# I LOVE NISSAN



## jmcguire (Sep 16, 2004)

I blew a engine in my 1984 300ZX turbo last fall.I've owned various 280's and 300's previously and know the engines are bullet proof.I now believe the guy I purchased the car off of two summers ago probably was more of a talker than a doer and negleced basic maintenance.The car was in excellent contion overall.Anyway,I had buddies garage install a used motor.We ran the VIN number and discovered that the injector update was never done.Called Nissan, gave them some info., got a call yesterday that they will put new injectors, etc. in the motor.Fantasic, can you beat that.Now if I could only get GM to repaint my wife's two year old paint peeling Pontiac..............................


----------



## Zen31ZR (Mar 24, 2004)

With all of GMs problems lately, I doubt it.
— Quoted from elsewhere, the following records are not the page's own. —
/-- The home has transformed its part. -/
def rmodeDone (s : State) (home tid : Nat) (r : RmodeSt) : State :=
  let s := modHome s home (fun h => { h with
    draining := h.draining.filter (· != tid),
    cpOwner := h.cpOwner.filter (fun p => !inRange r.asid r.lo r.hi p.2.2.1 (p.2.2.2 * 65536)),
    pinDie := h.pinDie.filter (fun p => !inRange r.asid r.lo r.hi p.2.2.1 (p.2.2.2 * 65536)) })
  let rest := r.homes.filter (· != home)
  if rest.isEmpty then tinvAck.wakeHomes { s with rmodes := tblDel s.rmodes tid } tid
  else { s with rmodes := tblSet s.rmodes tid { r with homes := rest } }

/-- RMODE_DRAIN: the drain of one home, and its transition. -/
def execRmodeDrain (home tid : Nat) (s : State) : Res :=
  match tblFind s.rmodes tid with
  | none => .next s
  | some r =>
    if !r.homes.contains home then .next s
    else
      let again : State → State := fun s => repost s pollCycles 0 (.rmodeDrain home tid)
      let regs := ((pagesOf home r.lo r.hi).map (rmodeRegions s r)).flatten
      if (homeAt s home).paused || regs.any (fun x => (dirAt s home x.2.1).state == 17) then .next (again s)
      else
        let s := if (homeAt s home).draining.contains tid then s
          else modHome s home (fun h => { h with draining := tid :: h.draining })
        if committingIn s r.asid r.lo r.hi (regs.map (fun x => x.2.1)) || regs.any (fun x => transient (dirAt s home x.2.1).state) then .next (again s)
        else
          let sig := rangeSig r.asid r.lo r.hi
          let s := s.ctxs.foldl (fun t e =>
            let k := (ctxAt t e.1).chunk
            if k.live && (sigMeets k.r sig || sigMeets k.w sig || k.stores.any (fun x => inRange r.asid r.lo r.hi x.asid x.va)) then
              squash t e.1 true else t) s
          let s := regs.foldl (fun t x => transition t home r x.1 x.2.1 x.2.2) s
          .next (rmodeDone s home tid r)

/-! ## Errors (R210) -/

/-- R2: the S-die beside a home. -/
def homeDie (h : Nat) : Nat := ([0, 1, 3, 5, 7, 15, 31, 47, 63, 62, 60, 58, 56, 48, 32, 16] : List Nat).getD h 0

/-- R210: the dies' reports for a region: each block, its holder and state, and whether it holds dirty words; the die of each live
reader, in state 0. -/
def reports (s : State) (region : Nat) : List (Nat × Nat × Bool) :=
  let of : Nat → List Block → List (Nat × Nat × Bool) := fun who bs =>
    (bs.filter (fun b => b.writer.isNone && b.region == region)).map (fun b => (who, b.state, b.dirty != 0))
  (s.cores.map (fun e => of e.1 (l1Blocks e.2))).flatten ++ (s.dies.map (fun e => of (l2Owner e.1) (l2Blocks e.2))).flatten
    ++ (s.ctxs.filter (fun e => e.2.chunk.live && e.2.chunk.reads.any (fun x => x.2.2.1 == region))).map (fun e => (coreOf e.1, 0, false))

/-- The holders that report one of the states that `p` picks. -/
def claimants (rs : List (Nat × Nat × Bool)) (p : Nat → Bool) : List Nat := dedup ((rs.filter (fun x => p x.2.1)).map (fun x => x.1))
I imagine the BIG 3 will complain to the government at some point and try to make imports even harder for us to own........ They already duty the heck out of them, most cost about 1 1/2 times what they should.


----------



## jmcguire (Sep 16, 2004)

Car got done on Tuesday.Runs like new.Woke it right up.Jamie


----------



## siamiam (Feb 10, 2005)

took the dealer up here more than 3 months for them to put my new injectors in my car.


----------